What the task asks
Scan the material below for the word "true", then copy every line in which it appears.

Extracted data
-- ==== Sys2Proof/Tests/Slice0.lean ====
section
/-!
SUPPORT. Tests: ill-formed terms, words written out from 30_encoding and section 3 of 95_test_vectors.md, one step of each
command on the states of 95_test_vectors.md, and for every statement with hypotheses a state and operands that meet them.
-/

namespace Sys2Proof.Tests

open Sys2Proof.Machine Sys2Proof.Safety

-- many small kernel evaluations: one after another, not a thread each
set_option Elab.async false

/-! ### Well-formedness: a term for each check (R92) -/

theorem test_illFormed_create_width : Instr.wellFormed (.create 1048576 5 .moore) = false := by decide
theorem test_illFormed_create_height : Instr.wellFormed (.create 5 1048576 .moore) = false := by decide
theorem test_illFormed_getCell_x : Instr.wellFormed (.getCell 1048576 0) = false := by decide
theorem test_illFormed_getCell_y : Instr.wellFormed (.getCell 0 1048576) = false := by decide
theorem test_illFormed_setCell_x : Instr.wellFormed (.setCell 1048576 0 true) = false := by decide
theorem test_illFormed_setCell_y : Instr.wellFormed (.setCell 0 1048576 true) = false := by decide
theorem test_illFormed_rowCreate_slot : Instr.wellFormed (.rowCreate ⟨.t, 1048576⟩ 1) = false := by decide
theorem test_illFormed_rowCreate_imm : Instr.wellFormed (.rowCreate ⟨.t, 0⟩ 1048576) = false := by decide
theorem test_illFormed_rowRandom_slot : Instr.wellFormed (.rowRandom ⟨.t, 1048576⟩ 1) = false := by decide
theorem test_illFormed_rowRandom_imm : Instr.wellFormed (.rowRandom ⟨.t, 0⟩ 1048576) = false := by decide
theorem test_illFormed_rowGet_slot : Instr.wellFormed (.rowGet ⟨.t, 1048576⟩ 1) = false := by decide
theorem test_illFormed_rowGet_imm : Instr.wellFormed (.rowGet ⟨.t, 0⟩ 1048576) = false := by decide
theorem test_illFormed_rowShl_slot : Instr.wellFormed (.rowShl ⟨.t, 1048576⟩ 1) = false := by decide
theorem test_illFormed_rowShl_imm : Instr.wellFormed (.rowShl ⟨.t, 0⟩ 1048576) = false := by decide
theorem test_illFormed_rowShr_slot : Instr.wellFormed (.rowShr ⟨.t, 1048576⟩ 1) = false := by decide
theorem test_illFormed_rowShr_imm : Instr.wellFormed (.rowShr ⟨.t, 0⟩ 1048576) = false := by decide
theorem test_illFormed_rowSet_slot : Instr.wellFormed (.rowSet ⟨.t, 1048576⟩ 1 .breg) = false := by decide
theorem test_illFormed_rowSet_imm : Instr.wellFormed (.rowSet ⟨.t, 0⟩ 1048576 .breg) = false := by decide
theorem test_illFormed_rowClear_slot : Instr.wellFormed (.rowClear ⟨.t, 1048576⟩) = false := by decide
theorem test_illFormed_rowAnd_dst : Instr.wellFormed (.rowAnd ⟨.t, 1048576⟩ ⟨.t, 0⟩) = false := by decide
theorem test_illFormed_rowAnd_src : Instr.wellFormed (.rowAnd ⟨.t, 0⟩ ⟨.t, 1048576⟩) = false := by decide
theorem test_illFormed_rowOr_dst : Instr.wellFormed (.rowOr ⟨.t, 1048576⟩ ⟨.t, 0⟩) = false := by decide
theorem test_illFormed_rowOr_src : Instr.wellFormed (.rowOr ⟨.t, 0⟩ ⟨.t, 1048576⟩) = false := by decide
theorem test_illFormed_rowXor_dst : Instr.wellFormed (.rowXor ⟨.t, 1048576⟩ ⟨.t, 0⟩) = false := by decide
theorem test_illFormed_rowXor_src : Instr.wellFormed (.rowXor ⟨.t, 0⟩ ⟨.t, 1048576⟩) = false := by decide
theorem test_illFormed_rowNot_dst : Instr.wellFormed (.rowNot ⟨.t, 1048576⟩ ⟨.t, 0⟩) = false := by decide
theorem test_illFormed_rowNot_src : Instr.wellFormed (.rowNot ⟨.t, 0⟩ ⟨.t, 1048576⟩) = false := by decide
theorem test_illFormed_rowCopy_dst : Instr.wellFormed (.rowCopy ⟨.t, 1048576⟩ ⟨.t, 0⟩) = false := by decide
theorem test_illFormed_rowCopy_src : Instr.wellFormed (.rowCopy ⟨.t, 0⟩ ⟨.t, 1048576⟩) = false := by decide

/-- The largest field values are well formed. -/
theorem test_wellFormed_largest : Instr.wellFormed (.rowAnd ⟨.g, 1048575⟩ ⟨.n, 1048575⟩) = true := by decide

/-! ### Decoding: words of R107 and of section 3 of 95_test_vectors.md -/

/-- V3-2. -/
theorem test_decode_create : decode .host 0x0500000000500005#64 = .ok (.create 5 5 .moore) ∧ encode (.create 5 5 .moore) = 0x0500000000500005#64 := by decide
/-- V3-3. -/
theorem test_decode_create_vonNeumann : decode .host 0x0400000000500005#64 = .ok (.create 5 5 .vonNeumann) ∧ encode (.create 5 5 .vonNeumann) = 0x0400000000500005#64 := by decide
/-- V3-5. -/
theorem test_decode_create_largest : decode .host 0x050000FFFFFFFFFF#64 = .ok (.create 1048575 1048575 .moore) ∧ encode (.create 1048575 1048575 .moore) = 0x050000FFFFFFFFFF#64 := by decide
/-- V3-6. -/
theorem test_decode_clear : decode .host 0x0800000000000000#64 = .ok (.clear) ∧ encode (.clear) = 0x0800000000000000#64 := by decide
/-- V3-9. -/
theorem test_decode_putRandom : decode .host 0x0C00000000000000#64 = .ok (.putRandom) ∧ encode (.putRandom) = 0x0C00000000000000#64 := by decide
/-- V3-10. -/
theorem test_decode_putFixedSeed : decode .host 0x1000000000000000#64 = .ok (.putFixedSeed) ∧ encode (.putFixedSeed) = 0x1000000000000000#64 := by decide
/-- V3-11. -/
theorem test_decode_advance : decode .host 0x1400000000000000#64 = .ok (.advance) ∧ encode (.advance) = 0x1400000000000000#64 := by decide
/-- V3-13. -/
theorem test_decode_getCell : decode .host 0x1800000000300007#64 = .ok (.getCell 3 7) ∧ encode (.getCell 3 7) = 0x1800000000300007#64 := by decide
/-- V3-15. -/
theorem test_decode_setCell : decode .host 0x1E00000000100002#64 = .ok (.setCell 1 2 true) ∧ encode (.setCell 1 2 true) = 0x1E00000000100002#64 := by decide
/-- V3-16. -/
theorem test_decode_setCell_dead : decode .host 0x1C00000000100002#64 = .ok (.setCell 1 2 false) ∧ encode (.setCell 1 2 false) = 0x1C00000000100002#64 := by decide
/-- V3-18. -/
theorem test_decode_readGen : decode .host 0x2000000000000000#64 = .ok (.readGen) ∧ encode (.readGen) = 0x2000000000000000#64 := by decide
/-- V3-19. -/
theorem test_decode_readWidth : decode .host 0x2400000000000000#64 = .ok (.readWidth) ∧ encode (.readWidth) = 0x2400000000000000#64 := by decide
/-- V3-20. -/
theorem test_decode_readHeight : decode .host 0x2800000000000000#64 = .ok (.readHeight) ∧ encode (.readHeight) = 0x2800000000000000#64 := by decide
/-- V3-21. -/
theorem test_decode_readStatus : decode .host 0x2C00000000000000#64 = .ok (.readStatus) ∧ encode (.readStatus) = 0x2C00000000000000#64 := by decide
/-- V3-23. -/
theorem test_decode_readFcmd : decode .host 0x3000000000000000#64 = .ok (.readFcmd) ∧ encode (.readFcmd) = 0x3000000000000000#64 := by decide
/-- V3-28. -/
theorem test_decode_rowCreate : decode .row 0x4020000300000046#64 = .ok (.rowCreate ⟨.t, 3⟩ 70) ∧ encode (.rowCreate ⟨.t, 3⟩ 70) = 0x4020000300000046#64 := by decide
/-- V3-29. -/
theorem test_decode_rowRandom : decode .row 0x4410000100000005#64 = .ok (.rowRandom ⟨.n, 1⟩ 5) ∧ encode (.rowRandom ⟨.n, 1⟩ 5) = 0x4410000100000005#64 := by decide
/-- V3-30. -/
theorem test_decode_rowGet : decode .row 0x4800000200000004#64 = .ok (.rowGet ⟨.g, 2⟩ 4) ∧ encode (.rowGet ⟨.g, 2⟩ 4) = 0x4800000200000004#64 := by decide
/-- V3-31. -/
theorem test_decode_rowSet : decode .row 0x4E20000000000001#64 = .ok (.rowSet ⟨.t, 0⟩ 1 (.imm true)) ∧ encode (.rowSet ⟨.t, 0⟩ 1 (.imm true)) = 0x4E20000000000001#64 := by decide
/-- V3-32. -/
theorem test_decode_rowSet_breg : decode .row 0x4D20000000000001#64 = .ok (.rowSet ⟨.t, 0⟩ 1 .breg) ∧ encode (.rowSet ⟨.t, 0⟩ 1 .breg) = 0x4D20000000000001#64 := by decide
/-- V3-34. -/
theorem test_decode_rowClear : decode .row 0x5000000100000000#64 = .ok (.rowClear ⟨.g, 1⟩) ∧ encode (.rowClear ⟨.g, 1⟩) = 0x5000000100000000#64 := by decide
/-- V3-36. -/
theorem test_decode_rowAnd : decode .row 0x5420000200200001#64 = .ok (.rowAnd ⟨.t, 2⟩ ⟨.t, 1⟩) ∧ encode (.rowAnd ⟨.t, 2⟩ ⟨.t, 1⟩) = 0x5420000200200001#64 := by decide
/-- V3-37. -/
theorem test_decode_rowOr : decode .row 0x5810000000000004#64 = .ok (.rowOr ⟨.n, 0⟩ ⟨.g, 4⟩) ∧ encode (.rowOr ⟨.n, 0⟩ ⟨.g, 4⟩) = 0x5810000000000004#64 := by decide
/-- V3-38. -/
theorem test_decode_rowXor : decode .row 0x5C20000900200009#64 = .ok (.rowXor ⟨.t, 9⟩ ⟨.t, 9⟩) ∧ encode (.rowXor ⟨.t, 9⟩ ⟨.t, 9⟩) = 0x5C20000900200009#64 := by decide
/-- V3-39. -/
theorem test_decode_rowNot : decode .row 0x6020000100200000#64 = .ok (.rowNot ⟨.t, 1⟩ ⟨.t, 0⟩) ∧ encode (.rowNot ⟨.t, 1⟩ ⟨.t, 0⟩) = 0x6020000100200000#64 := by decide
/-- V3-40. -/
theorem test_decode_rowCopy : decode .row 0x6410000200200000#64 = .ok (.rowCopy ⟨.n, 2⟩ ⟨.t, 0⟩) ∧ encode (.rowCopy ⟨.n, 2⟩ ⟨.t, 0⟩) = 0x6410000200200000#64 := by decide
/-- V3-41. -/
theorem test_decode_rowShl : decode .row 0x6820000000000001#64 = .ok (.rowShl ⟨.t, 0⟩ 1) ∧ encode (.rowShl ⟨.t, 0⟩ 1) = 0x6820000000000001#64 := by decide
/-- V3-42. -/
theorem test_decode_rowShr : decode .row 0x6C20000000000040#64 = .ok (.rowShr ⟨.t, 0⟩ 64) ∧ encode (.rowShr ⟨.t, 0⟩ 64) = 0x6C20000000000040#64 := by decide

/-- V3-1. -/
theorem test_reject_allZero : decode .host 0x0000000000000000#64 = .error .illegalCommand ∧ decode .row 0x0000000000000000#64 = .error .illegalCommand := by decide
/-- V3-4. -/
theorem test_reject_create_bit57 : decode .host 0x0700000000500005#64 = .error .illegalCommand ∧ decode .row 0x0700000000500005#64 = .error .illegalCommand := by decide
/-- V3-7. -/
theorem test_reject_clear_bit0 : decode .host 0x0800000000000001#64 = .error .illegalCommand ∧ decode .row 0x0800000000000001#64 = .error .illegalCommand := by decide
/-- V3-24. -/
theorem test_reject_opcode0D : decode .host 0x3400000000000000#64 = .error .illegalCommand ∧ decode .row 0x3400000000000000#64 = .error .illegalCommand := by decide
/-- V3-27. -/
theorem test_reject_opcode3F : decode .host 0xFC00000000000000#64 = .error .illegalCommand ∧ decode .row 0xFC00000000000000#64 = .error .illegalCommand := by decide
/-- V3-33. -/
theorem test_reject_rowSet_vsAndV : decode .host 0x4F20000000000001#64 = .error .rowPortPrivilege ∧ decode .row 0x4F20000000000001#64 = .error .illegalCommand := by decide
/-- V3-46. -/
theorem test_reject_rowAnd_dsp3 : decode .host 0x5430000000200001#64 = .error .rowPortPrivilege ∧ decode .row 0x5430000000200001#64 = .error .illegalCommand := by decide
/-- V3-47. -/
theorem test_reject_rowAnd_ssp3 : decode .host 0x5420000000300001#64 = .error .rowPortPrivilege ∧ decode .row 0x5420000000300001#64 = .error .illegalCommand := by decide
/-- V3-49. -/
theorem test_reject_rowGet_bit57 : decode .host 0x4A20000000000000#64 = .error .rowPortPrivilege ∧ decode .row 0x4A20000000000000#64 = .error .illegalCommand := by decide

/-- V3-2 on the row port: a host opcode is illegal there. -/
theorem test_reject_hostOpcodeOnRowPort : decode .row 0x0500000000500005#64 = .error .illegalCommand := by decide

/-- The last line of section 3: `ROW_ROTL1 T[1], G[0]` on a row of count 8. -/
theorem test_encode_rotl1 :
    (Pseudo.rotl1 (slotT 1) (slotG 0) 8).expand.map encode =
      [0x6420000100000000#64, 0x6820000100000001#64, 0x4800000000000007#64, 0x4D20000100000000#64] := by decide

/-- A table word is decoded on the port of its opcode. -/
theorem test_decodeTableWord :
    decodeTableWord 64 0x542000060020000A = some (.rowAnd ⟨.t, 6⟩ ⟨.t, 10⟩) ∧ decodeTableWord 64 0 = none := by decide

/-! ### One step of each command

The state S2 of section 2 of 95_test_vectors.md, and the outcome of one word. -/

/-- S2: a 5x3 Moore grid. -/
def stateS2 : State :=
  { State.reset with
    created := true
    width := 5
    height := 3
    nbh := .moore
    mem :=
      { g := [⟨5, 0b01110⟩, ⟨5, 0b00001⟩, ⟨5, 0b10000⟩]
        n := [none, none, none]
        t := [some ⟨5, 0b10110⟩, some ⟨5, 0b01100⟩, some ⟨6, 0b111000⟩, none, none,
              some ⟨70, 0x208000000000000000⟩] ++ List.replicate 10 none } }

/-- The response and what `f` reads after one word presented at the port of its opcode. -/
def afterWord {α : Type} (f : State → α) (w : Word) (s : State) : Option (Option Response × α) :=
  match step (s.present (eventForWord w)) with
  | .next t => some (t.response, f t)
  | .fault _ => none
  | .refused _ => none

/-- The fault record and whether nothing else of what a row command can write has changed. -/
def faultOnly (s t : State) : Bool × BitVec 8 × Bool :=
  (t.faulted, t.fcode, decide (t.mem = s.mem ∧ t.breg = s.breg ∧ t.time = s.time))

/-- A completed command's response. -/
def done (v : Word) : Option Response := some ⟨true, v⟩

/-- A faulted or refused command's response. -/
def failed (c : Word) : Option Response := some ⟨false, c⟩
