-- ==== Sys2Proof/Syntax.lean ====
section
/-!
DEFINITION. The instructions and events of the opcode table (spec/opcode_table.json), one constructor per row.
Fields of an encoded instruction keep the names and widths that the table gives them. An event has no encoding; its
operands name what it acts on (a context, a packet, an entry, a bank, a cluster, a partition, a virtual function).
-/

namespace Sys2Proof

Task solution
theorem test_illFormed_setCell_x : Instr.wellFormed (.setCell 1048576 0 true) = false := by decide
theorem test_illFormed_setCell_y : Instr.wellFormed (.setCell 0 1048576 true) = false := by decide
theorem test_wellFormed_largest : Instr.wellFormed (.rowAnd ⟨.g, 1048575⟩ ⟨.n, 1048575⟩) = true := by decide
theorem test_decode_setCell : decode .host 0x1E00000000100002#64 = .ok (.setCell 1 2 true) ∧ encode (.setCell 1 2 true) = 0x1E00000000100002#64 := by decide
theorem test_decode_rowSet : decode .row 0x4E20000000000001#64 = .ok (.rowSet ⟨.t, 0⟩ 1 (.imm true)) ∧ encode (.rowSet ⟨.t, 0⟩ 1 (.imm true)) = 0x4E20000000000001#64 := by decide
    created := true
def done (v : Word) : Option Response := some ⟨true, v⟩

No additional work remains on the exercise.